Copy constructors

Christian Reis kiko at async.com.br
Sat Aug 18 10:50:50 EDT 2001


Guido van Rossum <guido at python.org> wrote in message news:<cpzo969i4k.fsf at cj20424-a.reston1.va.home.com>...
> Glyph Lefkowitz <glyph at twistedmatrix.com> writes:
> 
> > Am I correct in understanding from this thread that there is an intent to
> > remove the ability to assign an instance's __class__ attribute?
> 
> Yes, I'd like to remove this.  See my previous post in this thread for
> more of an explanation of the problem.  But I haven't decided yet!
> This thread will help me figure out how big of a deal it will be.
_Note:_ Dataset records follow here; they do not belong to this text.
/-! ### The one refusal -/

/-- Before the settling delay has passed, a host step that puts a frame on the link is refused. -/
theorem step_refused {s : State} {h : HostStep} {rest : List HostStep} {f : Frame} (hp : s.pending = h :: rest)
    (hset : s.settled = false) (hf : frameOfStep s.params h = some f) : step s = .refused .notSettled := by
  have hset' : s.advance.settled = false := hset
  rw [step_of_head hp]
  cases h with
  | configureLink => cases hf
  | delay ms => cases hf
  | request w => exact runInstr_of_not_admits (not_admits_request (s := s.advance) hset hf)
  | frame g =>
    cases hd : decodeFrame s.advance.params g with
    | ok i => rw [runHostStep_frame_decoded hd, runInstr_of_not_admits (by rw [admits_decodeFrame hd, hset'])]
    | error e => rw [runHostStep_frame_undecoded hd, hset']; rfl

/-- Every other host step completes. -/
theorem step_completes_of_admitted {s : State} {h : HostStep} {rest : List HostStep} (hp : s.pending = h :: rest)
    (hadmit : s.settled = true ∨ frameOfStep s.params h = none) : ∃ t, step s = .next t := by
  obtain hset | hnone := hadmit
  · exact step_completes hset
  cases h with
  | configureLink => exact ⟨_, step_configureLink hp⟩
  | delay ms => exact ⟨_, step_delay hp⟩
  | request w =>
    obtain ⟨t, ht, -⟩ := exec_effect (decodeReq w) s.advance
    exact ⟨t, (step_of_head hp).trans ((runInstr_of_admits (admits_request (s := s.advance) (.inr hnone))).trans ht)⟩
  | frame f => cases hnone

/-- Settles O36: with no step presented the machine is idle (`step_of_idle`); otherwise the step completes or is refused, by whether the run
is settled and the step has a frame (`step_completes_of_admitted`, `step_refused`). -/
theorem onlyAnUnsettledFrameIsNotAdmitted : Obligations.OnlyAnUnsettledFrameIsNotAdmitted := by
  intro s
  by_cases hbad : s.settled = false ∧ ∃ h rest f, s.pending = h :: rest ∧ frameOfStep s.params h = some f
  · have ⟨hset, h, rest, f, hp, hf⟩ := hbad
    have hrefused := step_refused hp hset hf
    exact ⟨.inr hrefused, iff_of_true hrefused hbad⟩
  · have hnext : ∃ t, step s = .next t := by
      cases hp : s.pending with
      | nil => exact ⟨s, step_of_idle hp⟩
      | cons h rest =>
        refine step_completes_of_admitted hp (or_iff_not_imp_left.mpr fun hset => ?_)
        exact Option.eq_none_iff_forall_ne_some.mpr fun f hf => hbad ⟨by simpa using hset, h, rest, f, hp, hf⟩
    obtain ⟨t, ht⟩ := hnext
    exact ⟨.inl ⟨t, ht⟩, iff_of_false (by rw [ht]; exact nofun) hbad⟩

end Sys2Proof.Machine

/-! ## Power-up, the ports and the display (R38, R39, R162, R240) -/

namespace Sys2Proof.Machine

/-- Settles O39: every cell reads ⊥ (`readReg_unwritten`), and the outputs and the host's list are empty in `State.reset`. -/
theorem powerUpLeavesEveryRegisterUnwritten : Obligations.PowerUpLeavesEveryRegisterUnwritten :=
  ⟨readReg_unwritten, rfl, rfl, rfl, rfl⟩

/-- The port of a written register drives its content. -/
theorem port_of_written {s : State} {r : Reg} {v : Byte} (h : readReg r s.regs = some v) : s.port r = v := by
  rw [State.port, h]

/-- Settles O40: the command writes its register only (`wroteOnly_write`), and the port of a written register drives its content. -/
theorem portsShowTheWrittenByte : Obligations.PortsShowTheWrittenByte := by
  intro r d s
  have hwrote := wroteOnly_write r d s
  refine ⟨_, exec_commandOf_reg r d s, port_of_written hwrote.value, fun r' hne hwritten => ?_⟩
  obtain ⟨v, hv⟩ := Option.ne_none_iff_exists'.mp hwritten
  rw [port_of_written hv, port_of_written ((hwrote.others r' hne).trans hv)]

theorem lit_of_otherConfig {s : State} (hwritten : readReg .shutdown s.regs ≠ none) (h : NormalConfig s.regs = false) (d b : Fin 8) :
    s.lit d b = Config.displayOtherLit s.regs d b := by
  have hdark : s.regs.shutdown ≠ none := hwritten
  rw [State.lit, if_neg hdark, h, if_neg Bool.false_ne_true]

theorem level_of_otherConfig {s : State} (h : NormalConfig s.regs = false) : s.level = Config.displayOtherLevel s.regs := by
  rw [State.level, h, if_neg Bool.false_ne_true]

/-- Settles O43: `lit_of_otherConfig` and `level_of_otherConfig`. -/
theorem otherConfigurationsShowDisplayOther : Obligations.OtherConfigurationsShowDisplayOther :=
  fun _ hwritten h => ⟨lit_of_otherConfig hwritten h, level_of_otherConfig h⟩

theorem levelOf_of_le {v : Byte} (h : v.toNat ≤ 0x0F) : levelOf v = v.toNat := if_pos h

theorem levelOf_of_gt {v : Byte} (h : 0x10 ≤ v.toNat) : levelOf v = Config.intensityLevelHi v := if_neg (Nat.not_le.mpr h)

/-- Settles O44: both sides of the bound are `levelOf_of_le` and `levelOf_of_gt`, and the presets are below it. -/
theorem levelOfAnIntensityByte : Obligations.LevelOfAnIntensityByte :=
  ⟨fun _ => levelOf_of_le, fun _ => levelOf_of_gt, levelOf_of_le (by decide), levelOf_of_le (by decide), levelOf_of_le (by decide)⟩

end Sys2Proof.Machine

/-! ## INIT, CLEAR and the bring-up (R182 to R185, R245)

Each is a list of register writes, INIT after a delay, and writes no register twice; so each register holds its byte or its old content by
the link's answer to its own frame. -/

namespace Sys2Proof.Machine

/-! ### Lists that write registers -/

/-- `WR <name>, v` for each write of a list. -/
def writeLines (ws : List (Reg × Byte)) : List Asm := ws.map fun w => wrLine w.1 w.2

theorem writesOrWaits_writeLines (ws : List (Reg × Byte)) : ∀ l ∈ writeLines ws, WritesOrWaits l :=
  List.forall_mem_map.mpr fun w _ => .wr w.1 w.2

theorem filterMap_lineWrite_writeLines (ws : List (Reg × Byte)) : (writeLines ws).filterMap lineWrite = ws := by
  rw [writeLines, List.filterMap_map]
  exact List.filterMap_some

/-- What issuing a list of writes does in a settled run, for every choice of the link's answers. -/
theorem issueLines_writeLines {ws : List (Reg × Byte)} {answers more : List LinkAnswer} {s : State} (hset : s.settled = true)
    (hlen : answers.length = ws.length) (hscript : s.linkScript = answers ++ more) :
    ∃ t rep, issueLines (writeLines ws) s = .next (t, rep) ∧ rep.requests = ws.length ∧
      rep.frames = ws.map (writeFrame s.params) ∧ (rep.success = true ↔ ∀ a ∈ answers, a = .ok) ∧
      t.regs = applyAll s.params ((ws.map (writeFrame s.params)).zip answers) s.regs := by
  have hwrites := filterMap_lineWrite_writeLines ws
  obtain ⟨t, rep, hissue, hrequests, hframes, hsuccess, hregs⟩ :=
    issueLines_writes (writesOrWaits_writeLines ws) hset (by rw [hwrites, hlen]) hscript
  rw [hwrites] at hframes
  exact ⟨t, rep, hissue, hrequests.trans hlen, hframes, hsuccess, hframes ▸ hregs⟩

/-- A delay before a list only waits. -/
theorem issueLines_delay (ms : Nat) (ls : List Asm) (s : State) :
    issueLines (.delay ms :: ls) s = issueLines ls ((s.present (.delay ms)).advance.wait ms) := by
  have hparams : ((s.present (.delay ms)).advance.wait ms).params = s.params := State.wait_params ms _
  rw [issueLines, issueLines, hparams, List.map_cons]
  exact issue_cons_next Report.start (step_present_delay ms s)

/-! ### A register after a list that writes none twice -/

theorem readReg_applyFrame_writeFrame {p : Params} (hwf : p.wf = true) (w : Reg × Byte) (rf : RegFile) (r : Reg) :
    readReg r (applyFrame p (writeFrame p w) rf) = if r = w.1 then some w.2 else readReg r rf := by
  rw [writeFrame, applyFrame_pAddr hwf, readReg_writeReg]

/-- No answer of the link makes a list change a register that it does not name. -/
theorem readReg_of_not_written {p : Params} (hwf : p.wf = true) {r : Reg} {ws : List (Reg × Byte)} (hnot : ∀ w ∈ ws, w.1 ≠ r)
    (answers : List LinkAnswer) (rf : RegFile) : readReg r (applyAll p ((ws.map (writeFrame p)).zip answers) rf) = readReg r rf := by
  rw [readReg_applyAll, lastApplied_of_not_written hwf hnot]

/-- A register that a list writes once holds the byte written, or its old content if that frame was not applied. -/
theorem readReg_of_written_once {p : Params} (hwf : p.wf = true) {r : Reg} {v : Byte} {a : LinkAnswer} :
    ∀ {ws : List (Reg × Byte)} {answers : List LinkAnswer} {k : Nat} (rf : RegFile), (ws.map Prod.fst).Nodup →
      ws[k]? = some (r, v) → answers[k]? = some a →
      readReg r (applyAll p ((ws.map (writeFrame p)).zip answers) rf) = if answerApplied a then some v else readReg r rf := by
  intro ws
  induction ws with
  | nil => intro answers k rf _ hw; cases hw
  | cons w ws ih =>
    intro answers k rf hnodup hw ha
    obtain ⟨hhead, htail⟩ := List.nodup_cons.mp hnodup
    cases answers with
    | nil => cases ha
    | cons b answers =>
      rw [List.map_cons, List.zip_cons_cons, applyAll_cons]
      cases k with
      | zero =>
        obtain rfl : w = (r, v) := Option.some.inj hw
        obtain rfl : b = a := Option.some.inj ha
        have hnot : ∀ w ∈ ws, w.1 ≠ r := fun w hmem heq => hhead (List.mem_map.mpr ⟨w, hmem, heq⟩)
        rw [readReg_of_not_written hwf hnot]
        cases answerApplied b <;> simp [readReg_applyFrame_writeFrame hwf]
      | succ k =>
        have hne : r ≠ w.1 := by
          rintro rfl
          exact hhead (List.mem_map.mpr ⟨_, List.mem_of_getElem? hw, rfl⟩)
        rw [ih _ htail hw ha]
        cases answerApplied b <;> simp [readReg_applyFrame_writeFrame hwf, hne]

/-- With every answer OK the register holds the byte written. -/
theorem readReg_of_written_once_ok {p : Params} (hwf : p.wf = true) {ws : List (Reg × Byte)} {answers : List LinkAnswer}
    (hlen : answers.length = ws.length) (hok : ∀ a ∈ answers, a = .ok) (hnodup : (ws.map Prod.fst).Nodup) {k : Nat} {r : Reg} {v : Byte}
    (hw : ws[k]? = some (r, v)) (rf : RegFile) : readReg r (applyAll p ((ws.map (writeFrame p)).zip answers) rf) = some v := by
  obtain ⟨hk, -⟩ := List.getElem?_eq_some_iff.mp hw
  have ha : answers[k]? = some .ok := by
    rw [List.getElem?_eq_getElem (hlen ▸ hk), hok _ (List.getElem_mem _)]
  rw [readReg_of_written_once hwf rf hnodup hw ha]
  rfl

/-! ### INIT -/

theorem initLines_eq : initLines = .delay tSettle :: writeLines initWrites := rfl

theorem nodup_initWrites : (initWrites.map Prod.fst).Nodup := by decide

theorem digit_initWrites (d : Fin 8) : initWrites[5 + d.val]? = some (digitReg d, 0x00#8) := by
  revert d; decide

/-- The display after INIT (R183): no LED lit, level 7. -/
theorem display_of_initWrites {t : State} (h : ∀ (k : Nat) r v, initWrites[k]? = some (r, v) → readReg r t.regs = some v) :
    NormalConfig t.regs = true ∧ (∀ d b, t.lit d b = false) ∧ t.level = 7 := by
  have hnormal : NormalConfig t.regs = true :=
    (normalConfig_iff t.regs).mpr ⟨h 0 _ _ rfl, h 1 _ _ rfl, h 2 _ _ rfl, h 3 _ _ rfl⟩
  refine ⟨hnormal, fun d b => ?dark, ?level⟩
  case dark =>
    rw [lit_of_normalConfig hnormal, h _ _ _ (digit_initWrites d)]
    exact BitVec.getLsbD_zero
  case level =>
    rw [level_of_normalConfig hnormal, h 4 .intensity 0x07#8 rfl]
    exact levelOf_of_le (by decide)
I can present a different use-case so the decision can take these
things into account. I've written a set of wrappers for the basic GTK
widgets, and they're done in pure Python. Now Gtk has a companion
library called libglade which can query an XML file and retrieve
widget definitions, which it then instantiates and returns into
Pythonland through a libglade.py module. The libglade C module does
some fancy work with the widgets, and in the end they show up as
regular Python GTK instances. However, because I want them to be
"cast" into my wrappers, I just swap attribute my wrapper class to the
instances' __class__ attributes. This is, AFAICS, the only solution
without modifying the C module or re-wrapping the Python code.

This is a very valuable ability in python, and I'd very much like to
know, in the case it won't be preserved, if something functionally
equivalent could be proposed as a future addition.

> But you're getting so much in return!  Subclassing built-in types,
> get/set methods, class and static methods, uniform introspection...

Yep, these are valuable. But it's tough giving up something nice
you've grown fond of :)

> If you know the type it's going to be eventually, you can use
> C.__new__() to create an uninitialized C instance.

This doesn't help in my case, unfortunately. :/

Take care,
--
Christian Reis, Senior Engineer, Async Open Source, Brazil.